Я двинулась, словно могла помешать ему выйти. Патрик не встал, вместо этого откинулся на спинку дивана.
– Не могу с тобой разговаривать, когда ты такая.
Я ответила:
– Я такая только из-за тебя. Я хорошо себя чувствую. Я чувствую себя хорошо уже несколько месяцев. Но из-за тебя ощущаю себя сумасшедшей. Разве это тоже не было ясно? Ты не задавался вопросом, почему, вместо того чтобы относиться к тебе лучше, я относилась хуже?
– Да. Нет. Не знаю. Твое поведение всегда было… – он сделал паузу, – хаотичным.
– Иди на хер, Патрик. А знаешь почему? Не знаешь. Потому что я всегда хотела ребенка. Все это время, всю свою жизнь я хотела иметь ребенка, но все говорили мне, что это опасно.

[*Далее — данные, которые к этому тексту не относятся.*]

-- ==== Sys2Proof/Certificates/Slice0/Obligations.lean ====
section
/-! DEFINITION. The statements for the provers. The rules of ENV carry the spec's mark `[decision: D<n>]`
(its own choice): a statement that rests on one has basis 'derived' and its docstring names the decision. -/

open Sys2Proof Sys2Proof.Machine

namespace Sys2Proof.Claims

/-! ## What the statements are made of -/

/-- Every CSR, every byte of memory, the memory parameters and the fault mark are as before. -/
def storageKept (s t : State) : Prop :=
  (∀ c, t.readCsr c = s.readCsr c) ∧ (∀ a, t.readByte a = s.readByte a) ∧
    t.memBase = s.memBase ∧ t.memSize = s.memSize ∧ t.faultMark = s.faultMark

/-- The instruction completes: `exec i s` is a next state in which `x[rd]` is `v` (nothing is written when
`rd = 0`), `pc` is `next`, and every other register and everything else is as before. -/
def writesReg (i : Instr) (s : State) (rd : RegIdx) (v next : Word) : Prop :=
  ∃ t, exec i s = .next t ∧ t.pc = next ∧ (rd ≠ 0#5 → t.readReg rd = v) ∧
    (∀ r, r ≠ rd ∨ r = 0#5 → t.readReg r = s.readReg r) ∧ storageKept s t

/-- The instruction completes: `exec i s` is a next state in which `pc` is `next` and nothing else differs. -/
def movesPc (i : Instr) (s : State) (next : Word) : Prop :=
  ∃ t, exec i s = .next t ∧ t.pc = next ∧ (∀ r, t.readReg r = s.readReg r) ∧ storageKept s t

/-- The instruction answers the state with the fault mark set and nothing else changed. -/
def faults (i : Instr) (s : State) (f : Fault) : Prop := exec i s = .next { s with faultMark := some f }

/-- `dst` of an instruction with the `rd` field `rd`: absent for 0 (R92). -/
def dstOf (rd : RegIdx) : Option RegIdx := if rd = 0#5 then none else some rd

/-- `x[1:0] = 0`. -/
def multipleOf4 (a : Word) : Prop := a.extractLsb' 0 2 = 0#2

/-- The four bytes at `a` lie in the memory, with no wrap-around (R51). -/
def inMemory (s : State) (a : Word) : Prop :=
  s.memBase ≤ a.toNat ∧ a.toNat + 4 ≤ s.memBase + s.memSize

/-- The sign-extended I-immediate, `sext_12(word[31:20])` (R80). -/
def sextI (w : Word) : Word := (w.extractLsb' 20 12).signExtend 32

/-- `sext_12` of `word[31:25]` and `word[11:7]` joined (R81). -/
def sextS (w : Word) : Word := (w.extractLsb' 25 7 ++ w.extractLsb' 7 5).signExtend 32

/-- `sext_13` of `word[31]`, `word[7]`, `word[30:25]`, `word[11:8]` and a 0, joined (R82). -/
def sextB (w : Word) : Word :=
  (w.extractLsb' 31 1 ++ w.extractLsb' 7 1 ++ w.extractLsb' 25 6 ++ w.extractLsb' 8 4 ++ 0#1).signExtend 32

/-- `sext_21` of `word[31]`, `word[19:12]`, `word[20]`, `word[30:21]` and a 0, joined (R85). -/
def sextJ (w : Word) : Word :=
  (w.extractLsb' 31 1 ++ w.extractLsb' 12 8 ++ w.extractLsb' 20 1 ++ w.extractLsb' 21 10 ++ 0#1).signExtend 32

/-- A rule of the OpImm class whose immediate is `immI` (R112 to R117): the canonical word; for every word
the row selects, the instruction, the descriptor and `execute`; and the effect in ENV. -/
def opImmRule (pattern : Word) (funct3 : BitVec 3) (f : AluFunc) (op : Word → Word → Word)
    (instr : RegIdx → RegIdx → BitVec 12 → Instr) : Prop :=
  (∀ rd rs1 imm, decodeWord (imm ++ rs1 ++ funct3 ++ rd ++ 0b0010011#7) = instr rd rs1 imm) ∧
  (∀ w, w &&& 0x0000707F#32 = pattern →
    decodeWord w = instr (w.extractLsb' 7 5) (w.extractLsb' 15 5) (w.extractLsb' 20 12) ∧
    coreDecode w =
      { type := .alu, aluFunc := f, brFunc := .neverTaken, dst := dstOf (w.extractLsb' 7 5),
        src1 := some (w.extractLsb' 15 5), src2 := none, imm := some (sextI w), csr := none } ∧
    ∀ u ip p, execute u (coreDecode w) ip p = ⟨none, op p.src1Val (sextI w), ip + 4#32⟩) ∧
  (∀ rd rs1 imm s,
    writesReg (instr rd rs1 imm) s rd (op (s.readReg rs1) (imm.signExtend 32)) (s.pc + 4#32))

/-- A right shift of the OpImm class (R119, R120): its immediate is the five-bit amount. -/
def shiftRightImmRule (pattern : Word) (funct7 : BitVec 7) (f : AluFunc) (op : Word → Nat → Word)
    (instr : RegIdx → RegIdx → BitVec 5 → Instr) : Prop :=
  (∀ rd rs1 shamt, decodeWord (funct7 ++ shamt ++ rs1 ++ 0b101#3 ++ rd ++ 0b0010011#7) = instr rd rs1 shamt) ∧
  (∀ w, w &&& 0x4000707F#32 = pattern →
    decodeWord w = instr (w.extractLsb' 7 5) (w.extractLsb' 15 5) (w.extractLsb' 20 5) ∧
    coreDecode w =
      { type := .alu, aluFunc := f, brFunc := .neverTaken, dst := dstOf (w.extractLsb' 7 5),
        src1 := some (w.extractLsb' 15 5), src2 := none, imm := some ((w.extractLsb' 20 5).setWidth 32),
        csr := none } ∧
    ∀ u ip p, execute u (coreDecode w) ip p =
      ⟨none, op p.src1Val (w.extractLsb' 20 5).toNat, ip + 4#32⟩) ∧
  (∀ rd rs1 shamt s, writesReg (instr rd rs1 shamt) s rd (op (s.readReg rs1) shamt.toNat) (s.pc + 4#32))

/-- A rule of the Op class (R128 to R137). -/
def opRule (mask pattern : Word) (funct7 : BitVec 7) (funct3 : BitVec 3) (f : AluFunc)
    (op : Word → Word → Word) (instr : RegIdx → RegIdx → RegIdx → Instr) : Prop :=
  (∀ rd rs1 rs2, decodeWord (funct7 ++ rs2 ++ rs1 ++ funct3 ++ rd ++ 0b0110011#7) = instr rd rs1 rs2) ∧
  (∀ w, w &&& mask = pattern →
    decodeWord w = instr (w.extractLsb' 7 5) (w.extractLsb' 15 5) (w.extractLsb' 20 5) ∧
    coreDecode w =
      { type := .alu, aluFunc := f, brFunc := .neverTaken, dst := dstOf (w.extractLsb' 7 5),
        src1 := some (w.extractLsb' 15 5), src2 := some (w.extractLsb' 20 5), imm := none, csr := none } ∧
    ∀ u ip p, execute u (coreDecode w) ip p = ⟨none, op p.src1Val p.src2Val, ip + 4#32⟩) ∧
  (∀ rd rs1 rs2 s,
    writesReg (instr rd rs1 rs2) s rd (op (s.readReg rs1) (s.readReg rs2)) (s.pc + 4#32))

/-- A rule of the Branch class (R152 to R157); `cond` is the condition on the two source values. -/
def branchRule (pattern : Word) (funct3 : BitVec 3) (f : BrFunc) (cond : Word → Word → Bool)
    (instr : RegIdx → RegIdx → BitVec 13 → Instr) : Prop :=
  (∀ rs1 rs2 (off : BitVec 13), off.getLsbD 0 = false →
    decodeWord (off.extractLsb' 12 1 ++ off.extractLsb' 5 6 ++ rs2 ++ rs1 ++ funct3 ++ off.extractLsb' 1 4
      ++ off.extractLsb' 11 1 ++ 0b1100011#7) = instr rs1 rs2 off) ∧
  (∀ w, w &&& 0x0000707F#32 = pattern →
    (∃ off : BitVec 13, decodeWord w = instr (w.extractLsb' 15 5) (w.extractLsb' 20 5) off ∧
      off.signExtend 32 = sextB w) ∧
    coreDecode w =
      { type := .br, aluFunc := .none, brFunc := f, dst := none, src1 := some (w.extractLsb' 15 5),
        src2 := some (w.extractLsb' 20 5), imm := some (sextB w), csr := none } ∧
    ∀ u ip p, (execute u (coreDecode w) ip p).addr = none ∧
      (execute u (coreDecode w) ip p).nextIp =
        if cond p.src1Val p.src2Val then ip + sextB w else ip + 4#32) ∧
  (∀ rs1 rs2 off s,
    movesPc (instr rs1 rs2 off) s
      (if cond (s.readReg rs1) (s.readReg rs2) then s.pc + off.signExtend 32 else s.pc + 4#32))

/-- The two operands of a comparison as a word, 1 or 0. -/
def oneIf (p : Prop) [Decidable p] : Word := if p then 1#32 else 0#32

Очень медленно Патрик сказал:
– Ты действительно думаешь, что этого я тоже не знал? Я не дурак, Марта. Даже если ты всегда говорила, какие они надоедливые, как ты их терпеть не можешь и как утомительно материнство, дети – это единственное, о чем ты вообще говоришь. Ты не даешь нам сесть около людей с младенцем в ресторане, а потом смотришь на них весь вечер. А если мы проходим мимо беременной или родителей с ребенком, ты полностью замолкаешь, и когда мы куда-то выходим, ты ведешь себя невероятно грубо с любым, кто осмеливается упомянуть своих детей. Нам столько раз приходилось уходить раньше времени только потому, что кто-то спрашивал, есть ли у тебя дети.
Тут Патрик встал.
– А еще ты одержима мальчиками Ингрид. Одержима ими и делаешь вид, что не завидуешь ей, но это так очевидно, особенно когда она беременна. Ты плохая лгунья, Марта. Хроническая, но плохая.
Я обошла кофейный столик, схватила его за рубашку обеими руками, дернула ее, скрутила:
– А знаешь что, Патрик, знаешь что? Роберт сказал, все было бы хорошо. – Я попыталась его толкнуть. – Он сказал, все было бы хорошо. – Я попыталась ударить его по лицу. – Это было бы не опасно, но ты же знал это, ты же это знал.
Патрик схватил меня за запястья и не отпускал, пока я не перестала сопротивляться его хватке. Но когда он велел мне сесть, я вернулась к журнальному столику, поставила пятку на край и двинула его. Контейнер с едой перевернулся, оставшаяся в нем жидкость пролилась на ковер. Патрик сказал: «Господи, Марта» – и пошел на кухню.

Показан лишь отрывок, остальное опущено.